There are two problems with the Ha’aretz editorial of May 10, 2017, which declares that there is a Palestinian partner. One is that the “facts” on which the argument is based are simply incorrect, and it simply ignores other inconvenient facts that contradict its central argument. The second problem lies in the question: is there or is there not a Palestinian partner and for what? For negotiations? For an agreement? For both?
Let us begin with the first problem. The central argument on which the entire editorial is based claims that since he was elected president in 2005, Mahmoud Abbas has persisted in his call for the realization of the two-states for two peoples solution according to the 1967 lines.

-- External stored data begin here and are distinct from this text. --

/-- Transfer commands in flight end (R23, R58, R159, R179, R181, R201). A command whose accesses are done, whose writes are visible and whose release can be
performed completes: it is gone with its locks and its tag is set, whatever a wait of the same clk clears; before that nothing happens. One that has
met a resolvable fault posts it and waits for its resolution; any other fault is the job's, with the command's cause and address. A transient error
counts in RPLC and changes nothing else, since the model performs each access once (log 50). A peer's refusal faults the job of a network command with NET_REFUSED, the peer's cause and the address; of any
other command it is nothing. A job all of whose open streams are stalled (which waits count as stalls is log 53), with nothing in flight, faults NO_PROGRESS for its lowest one (R28). The hard stops
of a faulted job follow in the next clk. -/
def Obligations.CommandsEndOrFault : Prop :=
  ∀ (s : State) (k : CoreIx) (id : Nat),
    let c := s.core k.val
    let faults (i : Instr) (f : FaultRec → Prop) : Prop := ∃ t r l, exec i s = .next t ∧ f r ∧ .event (.hardStop k) ∈ l ∧
      CoreStep { s.later l with fresh := t.fresh } t k.val { c with fault := some r }
    (∀ (e : Cmd) (o : XOp), s.cmd? k.val id = some e → xopOfWord e.word = some o → ¬ (e.st = .network ∧ o.kind = .get) →
      (s.completable k.val e o.x = false → exec (.commandComplete k id) s = .next s) ∧
      (s.completable k.val e o.x = true → ∃ t, exec (.commandComplete k id) s = .next t ∧ t.mem = s.mem ∧ t.writes = s.writes ∧
        (∀ x ∈ (t.core k.val).x.cmds, x ∈ c.x.cmds ∧ x.id ≠ id) ∧ (∀ x ∈ c.x.cmds, x.id ≠ id → x ∈ (t.core k.val).x.cmds) ∧
        (e.tagged = false → (t.core k.val).sys.tags.getLsbD o.x.tag.toNat = true) ∧ ∀ j, j ≠ k.val → t.core j = s.core j)) ∧
    (∀ e, s.cmd? k.val id = some e →
      (∃ t, exec (.transientReplay k id) s = .next t ∧ CoreStep s t k.val { c with sys := { c.sys with
        rplcX := if c.sys.rplcX = 0xFFFFFFFF#32 then c.sys.rplcX else c.sys.rplcX + 1#32 } }) ∧
      (e.st ≠ .failed → exec (.commandFault k id) s = .next s) ∧
      (e.st = .failed → e.cause = cXLATE ∨ e.cause = cPERM ∨ e.cause = cSTAGE_ABSENT → ∃ t, exec (.commandFault k id) s = .next t ∧
        t.core k.val = cmdPut s k.val id (fun x => { x with st := .resolution }) ∧ (∀ j, j ≠ k.val → t.core j = s.core j) ∧
        ∃ y ∈ (t.die (k.val / 192)).fq ++ (t.die (k.val / 192)).fqWait, y.core = k.val ∧ y.cause = e.cause ∧ y.addr = e.addr ∧ y.cmd = some (s.cmdRef k.val e)) ∧
      (c.job.isSome = true → c.fault = none →
        (e.st = .failed → e.cause ≠ cXLATE → e.cause ≠ cPERM → e.cause ≠ cSTAGE_ABSENT → faults (.commandFault k id) fun r =>
          r.cause = e.cause ∧ r.info = e.addr ∧ r.pc = e.pc) ∧
        (∀ cause addr, e.st = .network → faults (.peerRefusal k id cause addr) fun r =>
          r.cause = cNET_REFUSED ∧ r.info = addr ∧ r.peer = cause)) ∧
      (∀ cause addr, e.st ≠ .network → exec (.peerRefusal k id cause addr) s = .next s)) ∧
    (s.cmd? k.val id = none → exec (.commandComplete k id) s = .next s ∧ exec (.commandFault k id) s = .next s ∧
      exec (.transientReplay k id) s = .next s) ∧
    (∀ (j : Job), c.job = some j → c.fault = none → c.preempt = none →
      let waiting : List Nat := (List.range 8).filter fun i => j.expect.getLsbD i && !j.done.getLsbD i
      (∀ i rest, waiting = i :: rest → (∀ n ∈ waiting, c.stalledAt n = true) → c.x.cmds = [] → c.x.queue = [] → c.mx.go = false → c.mx.outst = [] →
        faults (.noProgress k) fun r => r.cause = cNO_PROGRESS ∧ r.stream = BitVec.ofNat 8 i ∧ r.pc = c.pcAt i) ∧
      ((∃ n ∈ waiting, c.stalledAt n = false) ∨ c.x.cmds ≠ [] → exec (.noProgress k) s = .next s))
/-- Jobs end, are saved, and stop; work items complete (R22, R27, R30, R153, R155, R226, R238, R239, R257, R258). A job whose streams have all ended and
whose commands are done leaves its core, its FIFOs empty; while a stream is open nothing happens. With the last core of its team the work item's
completion is due. A pre-emption request is noted, and a `spillm` or `fillm` under way stops at the register in progress. At its boundary a pre-empted
core's image is written, the core is free, and with the last core the team is suspended, or its item completes if something has stopped it; before it
nothing happens; an image that cannot be written faults SAVE_AREA. A hard stop frees the core, its commands abandoned, its
stores standing, those on their way too, and the core free once its own job is done (log 73, the model's reading of R155), its fault kept for the item's record. A settled team ends:
its record is written and its slot is free; a plan's item waits until the writes of its jobs have reached their homes (R447). Its status is a fault, the one of the
lowest core, else why it was stopped, else a deferred access that was aborted, else OK. -/
def Obligations.JobsEndSaveAndStop : Prop :=
  (∀ (s : State) (k : CoreIx),
    let c := s.core k.val
    let d := k.val / 192
    let alone (j : Job) : Prop := ∀ m, s.team? d j.team = some m → ∀ i ∈ m.cores, i ≠ k.val → s.runs j.team i = false
    (c.job = none → exec (.jobComplete k) s = .next s ∧ exec (.hardStop k) s = .next s ∧ exec (.saveComplete k) s = .next s) ∧
    (∀ j, c.job = some j →
      (c.fault = none → j.done = j.expect → c.x.cmds = [] → c.x.queue = [] → ∃ t, exec (.jobComplete k) s = .next t ∧
        t.mem = s.mem ∧ t.writes = s.writes ∧ (∀ i, i ≠ k.val → t.core i = s.core i) ∧
        t.core k.val = { c with job := none, preempt := none, kept := none, last := some j.func, fifo := Vector.replicate 10 {} } ∧
        (∀ m, s.team? d j.team = some m → m.saves = [] → alone j → .event (.workItemComplete (Fin.ofNat 8 d) j.team) ∈ t.due)) ∧
      (j.done ≠ j.expect ∨ c.x.cmds ≠ [] ∨ c.x.queue ≠ [] ∨ c.fault ≠ none → exec (.jobComplete k) s = .next s) ∧
      (∃ t, exec (.hardStop k) s = .next t ∧ t.writes = s.writes ∧
        (∀ i, i ≠ k.val → t.core i = { s.core i with fault := (t.core i).fault }) ∧
        (t.core k.val).job = none ∧ (t.core k.val).fault = none ∧ (t.core k.val).preempt = none ∧ (t.core k.val).last = some j.func ∧
        (t.core k.val).x.cmds = [] ∧ (t.core k.val).x.queue = [] ∧ (t.core k.val).q = c.q ∧
        ∀ m f, s.team? d j.team = some m → c.fault = some f → ∃ n, t.team? d j.team = some n ∧ n.faults = m.faults ++ [(k.val, f)]) ∧
      (∀ p cs, s.boundary k.val = some (p, cs) →
        let q := (s.nestRecord k.val p.reason).modCore k.val Core.quiesce
        (∀ slot u, q.writeImage k.val 0 p.reason cs 1 = .ok (slot, u) → ∃ t, exec (.saveComplete k) s = .next t ∧ t.mem = u.mem ∧
          (∀ i, i ≠ k.val → t.core i = s.core i) ∧ (t.core k.val).job = none ∧ (t.core k.val).preempt = none ∧
          (t.core k.val).last = some j.func ∧ (t.core k.val).kept = some (j.team, j.rank.toNat) ∧
          (t.core k.val).x.cmds = [] ∧ (t.core k.val).x.queue = [] ∧
          ∀ m, s.team? d j.team = some m →
            let saves := m.saves ++ [⟨j.rank.toNat, slot, k.val, c.meterJob, (q.core k.val).sampledFormats cs, none⟩]
            (¬ alone j → ∃ n, t.team? d j.team = some n ∧ n.saves = saves) ∧
            (alone j → m.stop = none → m.faults = [] → ∃ x ∈ (t.die d).cands, x.kind = .suspended ∧ x.team.saves = saves) ∧
            (alone j → m.stop ≠ none ∨ m.faults ≠ [] → .event (.workItemComplete (Fin.ofNat 8 d) j.team) ∈ t.due)) ∧
        (∀ e, q.writeImage k.val 0 p.reason cs 1 = .error e → ∃ t r, exec (.saveComplete k) s = .next t ∧
          t.core k.val = { c with fault := some r } ∧ r.cause = cSAVE_AREA ∧ ⟨s.clk + 1, .event (.hardStop k)⟩ ∈ t.agenda))) ∧
    (s.boundary k.val = none → exec (.saveComplete k) s = .next s) ∧
    ∀ r, (c.live = true → ∃ t qs, exec (.softPreemptRequest k r) s = .next t ∧
        CoreStep s t k.val { c with preempt := some { reason := r, since := s.dtime }, q := qs } ∧
        ∀ q : Fin 4,
          let b := c.q[q.val]
          let run : Prop := b.busy = true ∧ ∃ w x y z, (vget c.code q.val [])[b.pc.toNat]? = some w ∧
            (decodeSeq w = .ok (.spillm x y z) ∨ decodeSeq w = .ok (.fillm x y z))
          (run → qs[q.val] = { b with busy := false, trpc := b.pc.setWidth 32 }) ∧ (¬ run → qs[q.val] = b)) ∧
      (c.live = false → exec (.softPreemptRequest k r) s = .next s)) ∧
  (∀ (s : State) (d : DieIx) (n : Nat),
    (s.team? d.val n = none → exec (.workItemComplete d n) s = .next s) ∧
    ∀ m, s.team? d.val n = some m →
      ((∃ i ∈ m.cores, s.runs m.id i = true) → exec (.workItemComplete d n) s = .next s) ∧
      ((∃ w ∈ s.writes, w.id ∈ m.trail) → exec (.workItemComplete d n) s = .next s) ∧
      ((∀ i ∈ m.cores, s.runs m.id i = false) → (∀ w ∈ s.writes, w.id ∉ m.trail) → m.plan = none → m.item.evt = false → m.saves = [] →
        let r := m.result (s.func m.func).save
        (r.status = if m.faults ≠ [] then 2 else if let some x := m.stop then x.toNat else if m.deferred.isSome then 1 else 0) ∧
        (m.faults ≠ [] → ∃ f ∈ m.faults, (∀ g ∈ m.faults, f.1 ≤ g.1) ∧ r.cause = f.2.cause ∧ r.stream = f.2.stream ∧ r.core = f.1 % 192 ∧ r.info = f.2.info) ∧
        ∀ u, s.hostWrite m.func m.item.compl (s.recordBytes d.val m.item r) false = .ok u → ∃ t, exec (.workItemComplete d n) s = .next t ∧
          t.mem = u.mem ∧ t.team? d.val n = none ∧ t.cores = s.cores))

The truth is that Abbas supports a “two-state solution,” but firmly opposes “two states for two peoples.” His opposition stems from the fact that the heart of the Palestinian narrative asserts that the Jews are not a people or a nationality, but members of a religion, and therefore they have no right to self-determination or to their own nation-state, certainly not in Palestine, for which they have no basis to claim sovereignty.
True, when Abbas is pushed into a corner, he is willing to use the phrase “two states for two peoples,” but Abbas means a state for the Palestinian people (on the 1967 lines with limited land swaps, including a capital in east Jerusalem), and a country without an ethnic identity – a state for the “Israeli people,” i.e., a state of all its citizens. In fact, he uses the expression “the Israeli people” quite often. Unlike Abbas, many Israelis support a two-state solution within whose framework the Palestinians will recognize Israel as the (democratic) nation-state of the Jewish people.
For both Abbas and Hamas (according to Hamas’ new political document), a Palestinian state within the 1967 lines is a step towards realizing the Palestinian vision of correcting the injustice inherent in Zionism, by establishing a Palestinian state over the entire territory of the British Mandate for Palestine. This is the “phased plan” of 1974, which the Palestinians never abandoned. It is clear to them that the realization of this vision will not be possible in the near future, but their commitment to it is uncompromising. It is part of the education that they give to their children. It also explains the words of Palestinian Prime Minister Rami Hamdallah to Turkish President Erdogan this week that Palestinians have been suffering from the occupation for 69 years (since Israel was established).
The reference to the maps and boundaries issue in the Ha’aretz editorial was also misleading. In part, it is intended to create the false impression that the Israeli-Palestinian conflict is essentially a real estate dispute, rather than dealing with the fact that the Palestinians deny the very right of the Jewish people to statehood within any boundaries in the land of their forefathers. For some reason, the author forgot that Abbas did not accept Ehud Olmert’s far-reaching proposal – whose borders were not far from the Palestinian position on borders – primarily because of differences of opinion on the issue of refugees (as Condoleezza Rice describes in her book).
The editorial writer also forgot to relate to the fact that the Palestinians presented Trump with the original map of partition proposed by the Peel Commission in 1937 (which allotted 85 percent of the country to the Arabs), in order to illustrate the size of the area they had lost since then. The problem is that it was the Palestinians who rejected any partition proposal that meant the establishment of a Jewish nation-state on a single grain of soil of Palestine. They continue to reject it even today. Upon Abbas’ return to Ramallah in 2014, after his fateful meeting with President Obama, at which he was presented with Kerry’s blueprint, Abbas told a crowd of supporters, “We are sticking to the promise and continue to hold true to our covenant and there will be no concession of our deposit” – meaning that we will never agree to a Jewish nation-state on a grain of Palestinian soil. He has said the same thing explicitly many times.
If we add to this Abbas’ support for the ongoing struggle against Zionism – including paying salaries to terrorists imprisoned in Israel, as dictated under Palestinian law, which sees terrorists as the fighters of the Palestinian people; the commitment to the political campaign of delegitimization against Israel (for example, at UNESCO); and his continual slandering of Israel – we will understand that Ha’aretz’s editorial is not connected to reality.
Even if we ignore these facts for a moment – as well as the fact that Abbas’ ability is limited because he heads a failing government with a low level of functioning and high level of corruption – and we assume that Abbas can be a partner for certain negotiations, the question remains about a partner to what? At the most, to a discussion about Judea and Samaria (the West Bank). Clearly, he cannot be a partner for talks on Gaza.
In the end, however, the bottom line is that it is not clear whether Abbas even wants to be a partner for negotiations, which would require addressing his position on recognizing Israel as the nation-state of the Jewish people. That appears to be the reason that he insists on preconditions and prefers to act on the international stage.
How will Donald Trump affect Abbas’ positions? It is difficult at this stage to answer, but past experience shows that he will make an effort to fool the American president and Israeli public opinion (the editorial certainly serves this effort), in order that they will view Abbas as a partner, without requiring that he change his positions.